TeXmacs is also a programmable editor, thus in our
case, plugins is a more important topic.


Do you mean that the user can create widget with buttons, check boxes, etc via some kind of macro in the TeXmacs editor canvas?

What I meant is that the TeXmacs window (at the root
level) could be defined by a TeXmacs document and
that the user could also define and load new Qt widgets
without ever recompiling TeXmacs.

What I also meant is that once TeXmacs is started,
you should be able to run scripts inside it which
completely change the interface, create and destroy
widgets, move and resize, and/or detach widgets, etc.

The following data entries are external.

-- ==== Sys2Proof/Machine/StateBoot.lean ====
section
/-! DEFINITION. The state of bring-up, the register requests and the configuration CRC (chapter 13 of spec/). -/

namespace Sys2Proof.Machine

/-- A register request: a write through the management window to a page of firmware's, waiting (R457). -/
structure Req where
  block : Nat
  off : Nat
  unit : Nat
  value : Nat
  deriving DecidableEq, Repr

/-- A running computation of the configuration CRC (R462, R463). -/
structure CrcRun where
  start : Nat := 0
  commit : Bool := false
  /-- A hold was set at some time during it. -/
  held : Bool := false
  /-- A computation commanded while it runs follows it; true when it commits. -/
  next : Option Bool := none
  deriving DecidableEq, Repr

/-- Bring-up and the register conventions. -/
structure Boot where
  /-- The supervisor has released the die from reset (R448 step 0). -/
  powered : Bool := true
  /-- RESET_N is held asserted. -/
  resetHeld : Bool := false
  refStable : Bool := false
  pllStable : Bool := false
  imageOk : Bool := false
  trained : Bool := false
  cleared : Bool := false
  /-- The Gauge count until which RESET_GO resets the module (R446). -/
  armedUntil : Option Nat := none
  linkUp : Bool := false
  /-- The words of the MSI-X table, by their number (R453, R455). -/
  msix : Tab (BitVec 32) := []
  /-- The straps as the tray ties them: STAVE_HEAD, then BENCH (R471). -/
  head : Bool := false
  bench : Bool := false
  /-- Physical tiles whose clock is gated, and the clusters as 256 + cluster (R428). -/
  gates : List Nat := []
  requests : List Req := []
  crc : Option CrcRun := none
  /-- Since when the hold of the management window and that of firmware stand (R465), and whether HOLD_STUCK was set for them. -/
  holdSince : Option Nat := none
  fwHoldSince : Option Nat := none
  stuckSet : Bool := false
  fwStuckSet : Bool := false
  /-- The copy of the covered registers kept at the last commit, by register key (R464). -/
  committed : Tab (BitVec 32) := []
  hasCommit : Bool := false
  /-- The persisted configuration registers, by register key (R416, R452). -/
  settings : Tab (BitVec 32) := []
  deriving DecidableEq, Repr

end Sys2Proof.Machine
end

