abbrev Fld.CLK_ID_PLLS : Fld := ⟨.CLK_ID, 0, 4⟩
abbrev Fld.CLK_ID_DOMAINS : Fld := ⟨.CLK_ID, 4, 4⟩
abbrev Fld.CLK_CTRL_LOW_POWER : Fld := ⟨.CLK_CTRL, 0, 1⟩
abbrev Fld.CLK_CTRL_AUTO_TRIM : Fld := ⟨.CLK_CTRL, 1, 1⟩
abbrev Fld.CLK_CTRL_TRIM_STAVE : Fld := ⟨.CLK_CTRL, 2, 1⟩
abbrev Fld.CLK_STATE_REF_OK : Fld := ⟨.CLK_STATE, 0, 1⟩
abbrev Fld.CLK_STATE_RC_TRIMMED : Fld := ⟨.CLK_STATE, 1, 1⟩
abbrev Fld.CLK_STATE_PLL_OK : Fld := ⟨.CLK_STATE, 2, 4⟩
abbrev Fld.CLK_STATE_HOLDOVER : Fld := ⟨.CLK_STATE, 6, 1⟩
abbrev Fld.CLK_STATE_LOW_POWER : Fld := ⟨.CLK_STATE, 7, 1⟩
abbrev Fld.CLK_STATE_RAMP_BUSY : Fld := ⟨.CLK_STATE, 8, 1⟩
abbrev Fld.CLK_STATE_GATE_PEND : Fld := ⟨.CLK_STATE, 9, 1⟩
abbrev Fld.CLK_STS_REF_LOSS : Fld := ⟨.CLK_STS, 0, 1⟩
abbrev Fld.CLK_STS_REF_BACK : Fld := ⟨.CLK_STS, 1, 1⟩
abbrev Fld.CLK_STS_PLL_UNLOCK : Fld := ⟨.CLK_STS, 2, 1⟩
abbrev Fld.CLK_STS_FREQ_FAULT : Fld := ⟨.CLK_STS, 3, 1⟩
abbrev Fld.CLK_STS_TRIM_LIMIT : Fld := ⟨.CLK_STS, 4, 1⟩
abbrev Fld.CLK_STS_RAMP_DONE : Fld := ⟨.CLK_STS, 5, 1⟩
abbrev Fld.CLK_STS_SEQ : Fld := ⟨.CLK_STS, 24, 8⟩
abbrev Fld.CLK_STS_EN_EVT_EN : Fld := ⟨.CLK_STS_EN, 0, 8⟩
abbrev Fld.CLK_CMD_RETRIM : Fld := ⟨.CLK_CMD, 0, 1⟩
abbrev Fld.CLK_TRIM_CODE : Fld := ⟨.CLK_TRIM, 0, 9⟩
abbrev Fld.CLK_TRIM_SRC : Fld := ⟨.CLK_TRIM, 9, 2⟩
abbrev Fld.CLK_GATE_CLUSTER : Fld := ⟨.CLK_GATE, 0, 9⟩
abbrev Fld.CLK_GATE_VIDEO : Fld := ⟨.CLK_GATE, 9, 1⟩
abbrev Fld.CLK_GATE_SERVING : Fld := ⟨.CLK_GATE, 10, 1⟩
abbrev Fld.CLK_GATE_PORTS : Fld := ⟨.CLK_GATE, 11, 1⟩
abbrev Fld.CLK_TILE_SEL_CLU : Fld := ⟨.CLK_TILE_SEL, 0, 4⟩
abbrev Fld.CLK_TILE_GATE_TILE : Fld := ⟨.CLK_TILE_GATE, 0, 17⟩

/-- The CLK_ register page. -/
def regRowsCLK : List RegRow :=
  [⟨.CLK_ID, .none, 0xA4, 0x0, 0x0, 0x0, 0x0⟩,
   ⟨.CLK_CTRL, .none, 0x6, 0x7, 0x0, 0x0, 0x6⟩,
   ⟨.CLK_STATE, .none, 0x0, 0x0, 0x0, 0x0, 0x0⟩,
   ⟨.CLK_STS, .none, 0x0, 0x0, 0x0, 0x3F, 0x0⟩,
   ⟨.CLK_STS_EN, .none, 0x1F, 0xFF, 0x0, 0x0, 0xFF⟩,
   ⟨.CLK_CMD, .none, 0x0, 0x0, 0x1, 0x0, 0x0⟩,
   ⟨.CLK_TRIM, .none, 0x0, 0x0, 0x0, 0x0, 0x0⟩,
   ⟨.CLK_GATE, .none, 0x0, 0xFFF, 0x0, 0x0, 0xFFF⟩,
   ⟨.CLK_TILE_SEL, .none, 0x0, 0xF, 0x0, 0x0, 0x0⟩,
   ⟨.CLK_TILE_GATE, .clkTile, 0x0, 0x1FFFF, 0x0, 0x0, 0x1FFFF⟩]

/-! ### GAU_ -/

abbrev Reg.GAU_ID : Reg := ⟨2, 0x000⟩
abbrev Reg.GAU_CTRL : Reg := ⟨2, 0x004⟩
abbrev Reg.GAU_STATE : Reg := ⟨2, 0x008⟩
abbrev Reg.GAU_STS : Reg := ⟨2, 0x00C⟩
abbrev Reg.GAU_STS_EN : Reg := ⟨2, 0x010⟩
abbrev Reg.GAU_CMD : Reg := ⟨2, 0x014⟩
abbrev Reg.GAU_COUNT_LO : Reg := ⟨2, 0x018⟩
abbrev Reg.GAU_COUNT_HI : Reg := ⟨2, 0x01C⟩
abbrev Reg.GAU_OFFSET : Reg := ⟨2, 0x020⟩
abbrev Reg.GAU_LAUNCH_ID : Reg := ⟨2, 0x024⟩
abbrev Reg.GAU_LAUNCH_LO : Reg := ⟨2, 0x028⟩
abbrev Reg.GAU_LAUNCH_HI : Reg := ⟨2, 0x02C⟩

No, but if the language is extremely statically/compilation
time oriented, there are things you simply cannot do with
the standard/usual way.


My opinion: change the C++ code, recompile and release a new version. But I already said that :-)

That's not what we need, we want something rather
like Javascript. What makes the problem tricky is
that still, the components are implemented in C++.


But, from a pragmatic point of view, if you are interested in the evolution of Texmacs on the GUI side, you should reconsider it.

Apart from not very clear arguments about the fact
that there are some "more complex" widgets, I don't
see really where my approach doesn't work.

In fact, you are not the first person I discussed
with to come to me with arguments like this: but
till now, nobody really came with a convincing
example to really dismiss my approach efficiently.